EXERCISE DESCRIPTION:
Only the lines below starting at the one that contains "(∀ (s : State) (i : Instr) (reached" and ending at the one that contains "def Obligations.AFailedWriteMayReachTheTagInPart : Prop" are to be reproduced, exactly and with both ends kept.

[Stored data]
_ _ _

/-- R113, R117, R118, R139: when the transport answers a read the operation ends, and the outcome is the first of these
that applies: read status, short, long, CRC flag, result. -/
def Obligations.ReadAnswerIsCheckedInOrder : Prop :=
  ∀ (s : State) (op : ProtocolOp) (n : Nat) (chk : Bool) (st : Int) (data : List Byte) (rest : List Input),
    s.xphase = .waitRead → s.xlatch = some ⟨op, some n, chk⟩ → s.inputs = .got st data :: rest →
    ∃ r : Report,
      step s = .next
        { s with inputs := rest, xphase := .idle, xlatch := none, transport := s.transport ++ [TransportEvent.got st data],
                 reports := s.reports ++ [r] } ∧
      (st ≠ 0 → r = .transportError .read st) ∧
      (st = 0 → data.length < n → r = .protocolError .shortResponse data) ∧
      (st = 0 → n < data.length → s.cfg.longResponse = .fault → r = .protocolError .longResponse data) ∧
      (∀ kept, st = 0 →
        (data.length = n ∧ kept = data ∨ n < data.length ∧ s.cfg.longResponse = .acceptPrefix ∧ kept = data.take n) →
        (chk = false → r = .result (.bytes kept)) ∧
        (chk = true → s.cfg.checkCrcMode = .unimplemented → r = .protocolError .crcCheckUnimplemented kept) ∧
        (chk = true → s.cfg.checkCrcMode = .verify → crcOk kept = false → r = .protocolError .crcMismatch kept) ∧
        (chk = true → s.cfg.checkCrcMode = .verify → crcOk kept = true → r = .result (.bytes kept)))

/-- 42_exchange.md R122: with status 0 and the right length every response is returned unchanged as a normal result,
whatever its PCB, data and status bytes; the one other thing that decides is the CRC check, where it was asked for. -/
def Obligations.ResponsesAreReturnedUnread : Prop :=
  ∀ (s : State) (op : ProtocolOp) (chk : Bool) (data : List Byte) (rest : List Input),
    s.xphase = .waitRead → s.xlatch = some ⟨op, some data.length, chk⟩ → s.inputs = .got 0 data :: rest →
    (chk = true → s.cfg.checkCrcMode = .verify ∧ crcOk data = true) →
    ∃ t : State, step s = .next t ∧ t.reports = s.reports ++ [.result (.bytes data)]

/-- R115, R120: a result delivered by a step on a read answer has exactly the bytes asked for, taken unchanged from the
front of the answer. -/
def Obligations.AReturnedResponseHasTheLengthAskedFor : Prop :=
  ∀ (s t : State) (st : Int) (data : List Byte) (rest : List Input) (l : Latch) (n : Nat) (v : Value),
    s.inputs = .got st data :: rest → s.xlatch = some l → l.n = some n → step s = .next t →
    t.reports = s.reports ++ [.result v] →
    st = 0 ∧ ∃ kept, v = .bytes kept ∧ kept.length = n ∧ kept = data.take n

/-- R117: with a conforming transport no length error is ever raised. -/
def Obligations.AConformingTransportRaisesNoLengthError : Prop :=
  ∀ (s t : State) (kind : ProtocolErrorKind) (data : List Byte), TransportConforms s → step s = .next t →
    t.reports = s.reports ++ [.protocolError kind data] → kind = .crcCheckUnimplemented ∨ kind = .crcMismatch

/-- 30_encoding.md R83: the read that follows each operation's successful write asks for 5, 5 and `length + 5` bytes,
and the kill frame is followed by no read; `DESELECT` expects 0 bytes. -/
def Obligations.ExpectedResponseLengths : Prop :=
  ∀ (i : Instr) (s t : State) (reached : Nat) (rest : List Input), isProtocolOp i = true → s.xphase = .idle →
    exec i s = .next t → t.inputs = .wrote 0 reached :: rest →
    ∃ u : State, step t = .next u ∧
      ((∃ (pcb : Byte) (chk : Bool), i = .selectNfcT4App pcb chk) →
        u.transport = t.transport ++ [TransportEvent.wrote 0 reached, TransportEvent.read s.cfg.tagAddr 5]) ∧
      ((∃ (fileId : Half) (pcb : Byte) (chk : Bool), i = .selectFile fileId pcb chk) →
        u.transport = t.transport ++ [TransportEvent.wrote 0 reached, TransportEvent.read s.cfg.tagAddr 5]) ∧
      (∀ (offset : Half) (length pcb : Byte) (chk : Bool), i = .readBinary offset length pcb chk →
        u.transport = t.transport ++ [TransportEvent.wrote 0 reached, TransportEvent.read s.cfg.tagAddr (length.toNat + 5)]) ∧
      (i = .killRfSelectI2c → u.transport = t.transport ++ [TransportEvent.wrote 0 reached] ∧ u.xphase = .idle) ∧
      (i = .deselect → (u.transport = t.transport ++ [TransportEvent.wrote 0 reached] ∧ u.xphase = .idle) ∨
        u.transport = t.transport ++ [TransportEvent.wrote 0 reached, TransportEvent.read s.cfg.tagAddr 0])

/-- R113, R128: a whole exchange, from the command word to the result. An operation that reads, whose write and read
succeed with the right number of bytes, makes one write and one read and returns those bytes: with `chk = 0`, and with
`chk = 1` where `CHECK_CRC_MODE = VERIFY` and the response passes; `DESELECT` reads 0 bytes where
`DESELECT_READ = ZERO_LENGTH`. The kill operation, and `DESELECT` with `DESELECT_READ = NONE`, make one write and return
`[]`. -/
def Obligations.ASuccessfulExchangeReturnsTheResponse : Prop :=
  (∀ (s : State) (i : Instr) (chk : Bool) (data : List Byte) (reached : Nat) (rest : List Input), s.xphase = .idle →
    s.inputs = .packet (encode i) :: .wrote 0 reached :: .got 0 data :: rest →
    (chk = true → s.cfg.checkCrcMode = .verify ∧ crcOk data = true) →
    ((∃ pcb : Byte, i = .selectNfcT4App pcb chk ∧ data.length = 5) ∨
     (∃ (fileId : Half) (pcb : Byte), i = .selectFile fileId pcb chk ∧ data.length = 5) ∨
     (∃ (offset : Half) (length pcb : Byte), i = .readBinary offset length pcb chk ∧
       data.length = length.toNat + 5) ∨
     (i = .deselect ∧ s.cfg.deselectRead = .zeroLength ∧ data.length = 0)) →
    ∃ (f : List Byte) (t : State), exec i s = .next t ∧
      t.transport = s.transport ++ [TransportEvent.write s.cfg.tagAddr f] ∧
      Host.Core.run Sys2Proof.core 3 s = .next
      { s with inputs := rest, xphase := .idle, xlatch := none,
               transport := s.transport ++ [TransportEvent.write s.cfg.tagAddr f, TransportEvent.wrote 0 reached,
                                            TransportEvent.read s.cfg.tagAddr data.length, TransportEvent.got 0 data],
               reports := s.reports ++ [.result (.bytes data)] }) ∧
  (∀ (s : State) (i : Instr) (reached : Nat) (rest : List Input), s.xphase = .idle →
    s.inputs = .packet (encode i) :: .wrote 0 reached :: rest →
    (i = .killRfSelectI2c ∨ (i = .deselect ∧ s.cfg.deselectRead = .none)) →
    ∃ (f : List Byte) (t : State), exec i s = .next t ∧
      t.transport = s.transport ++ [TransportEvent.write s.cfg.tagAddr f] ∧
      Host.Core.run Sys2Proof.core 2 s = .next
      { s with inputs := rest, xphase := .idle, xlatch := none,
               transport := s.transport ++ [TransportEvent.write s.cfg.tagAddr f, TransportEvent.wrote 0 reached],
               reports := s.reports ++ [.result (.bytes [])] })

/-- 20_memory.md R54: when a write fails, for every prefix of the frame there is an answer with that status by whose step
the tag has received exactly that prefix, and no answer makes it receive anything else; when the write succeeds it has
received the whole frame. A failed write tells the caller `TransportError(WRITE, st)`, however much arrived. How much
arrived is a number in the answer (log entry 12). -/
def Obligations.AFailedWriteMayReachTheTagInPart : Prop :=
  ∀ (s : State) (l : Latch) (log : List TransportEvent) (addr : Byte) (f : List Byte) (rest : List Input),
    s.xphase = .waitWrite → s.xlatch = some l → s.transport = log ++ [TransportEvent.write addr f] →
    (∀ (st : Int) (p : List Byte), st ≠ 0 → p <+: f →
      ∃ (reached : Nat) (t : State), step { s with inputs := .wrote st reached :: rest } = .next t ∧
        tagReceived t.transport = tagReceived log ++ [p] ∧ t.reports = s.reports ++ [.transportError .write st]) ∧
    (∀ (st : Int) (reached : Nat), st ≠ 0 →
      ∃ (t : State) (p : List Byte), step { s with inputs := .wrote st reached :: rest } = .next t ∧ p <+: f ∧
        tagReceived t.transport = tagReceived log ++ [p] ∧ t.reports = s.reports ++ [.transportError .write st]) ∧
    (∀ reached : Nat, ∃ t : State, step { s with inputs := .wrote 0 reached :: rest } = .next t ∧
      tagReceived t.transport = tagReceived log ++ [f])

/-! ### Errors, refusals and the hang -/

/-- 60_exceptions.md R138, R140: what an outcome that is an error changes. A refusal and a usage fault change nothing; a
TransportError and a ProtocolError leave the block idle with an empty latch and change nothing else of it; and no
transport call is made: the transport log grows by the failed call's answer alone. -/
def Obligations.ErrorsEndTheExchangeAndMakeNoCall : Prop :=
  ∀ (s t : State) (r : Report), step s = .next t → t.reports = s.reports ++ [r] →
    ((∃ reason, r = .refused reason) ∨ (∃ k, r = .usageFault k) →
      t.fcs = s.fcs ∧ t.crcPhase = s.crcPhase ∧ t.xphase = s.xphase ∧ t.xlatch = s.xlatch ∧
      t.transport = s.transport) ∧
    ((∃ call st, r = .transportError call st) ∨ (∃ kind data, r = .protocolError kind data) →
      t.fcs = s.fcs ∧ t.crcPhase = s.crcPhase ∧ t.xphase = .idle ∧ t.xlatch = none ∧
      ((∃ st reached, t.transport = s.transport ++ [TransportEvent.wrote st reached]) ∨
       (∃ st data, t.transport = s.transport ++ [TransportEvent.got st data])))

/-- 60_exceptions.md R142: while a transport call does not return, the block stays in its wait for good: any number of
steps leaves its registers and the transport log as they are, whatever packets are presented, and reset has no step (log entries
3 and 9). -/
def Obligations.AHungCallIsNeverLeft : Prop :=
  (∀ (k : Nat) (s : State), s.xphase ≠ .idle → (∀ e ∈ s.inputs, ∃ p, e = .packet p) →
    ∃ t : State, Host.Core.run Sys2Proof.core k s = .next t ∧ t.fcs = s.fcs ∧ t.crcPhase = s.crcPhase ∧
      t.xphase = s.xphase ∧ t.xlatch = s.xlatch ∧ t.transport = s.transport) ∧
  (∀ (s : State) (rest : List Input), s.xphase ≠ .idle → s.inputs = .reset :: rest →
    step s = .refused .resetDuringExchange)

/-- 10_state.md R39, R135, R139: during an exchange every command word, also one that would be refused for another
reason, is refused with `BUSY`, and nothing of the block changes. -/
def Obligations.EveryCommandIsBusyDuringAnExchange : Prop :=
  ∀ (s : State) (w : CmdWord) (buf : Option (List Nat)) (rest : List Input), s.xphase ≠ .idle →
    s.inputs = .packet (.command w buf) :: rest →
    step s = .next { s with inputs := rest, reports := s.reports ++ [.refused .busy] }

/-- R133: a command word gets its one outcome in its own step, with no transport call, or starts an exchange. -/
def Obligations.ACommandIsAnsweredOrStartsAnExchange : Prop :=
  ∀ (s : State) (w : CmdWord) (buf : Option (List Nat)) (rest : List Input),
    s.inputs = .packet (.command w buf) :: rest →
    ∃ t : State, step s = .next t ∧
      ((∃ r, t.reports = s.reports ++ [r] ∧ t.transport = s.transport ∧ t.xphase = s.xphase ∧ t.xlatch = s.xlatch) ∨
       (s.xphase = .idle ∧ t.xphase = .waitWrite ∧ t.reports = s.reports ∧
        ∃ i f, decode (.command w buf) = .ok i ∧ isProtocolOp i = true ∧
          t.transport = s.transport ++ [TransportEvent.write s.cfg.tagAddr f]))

_ _ _

EXERCISE RESPONSE:
  (∀ (s : State) (i : Instr) (reached : Nat) (rest : List Input), s.xphase = .idle →
    s.inputs = .packet (encode i) :: .wrote 0 reached :: rest →
    (i = .killRfSelectI2c ∨ (i = .deselect ∧ s.cfg.deselectRead = .none)) →
    ∃ (f : List Byte) (t : State), exec i s = .next t ∧
      t.transport = s.transport ++ [TransportEvent.write s.cfg.tagAddr f] ∧
      Host.Core.run Sys2Proof.core 2 s = .next
      { s with inputs := rest, xphase := .idle, xlatch := none,
               transport := s.transport ++ [TransportEvent.write s.cfg.tagAddr f, TransportEvent.wrote 0 reached],
               reports := s.reports ++ [.result (.bytes [])] })

/-- 20_memory.md R54: when a write fails, for every prefix of the frame there is an answer with that status by whose step
the tag has received exactly that prefix, and no answer makes it receive anything else; when the write succeeds it has
received the whole frame. A failed write tells the caller `TransportError(WRITE, st)`, however much arrived. How much
arrived is a number in the answer (log entry 12). -/
def Obligations.AFailedWriteMayReachTheTagInPart : Prop :=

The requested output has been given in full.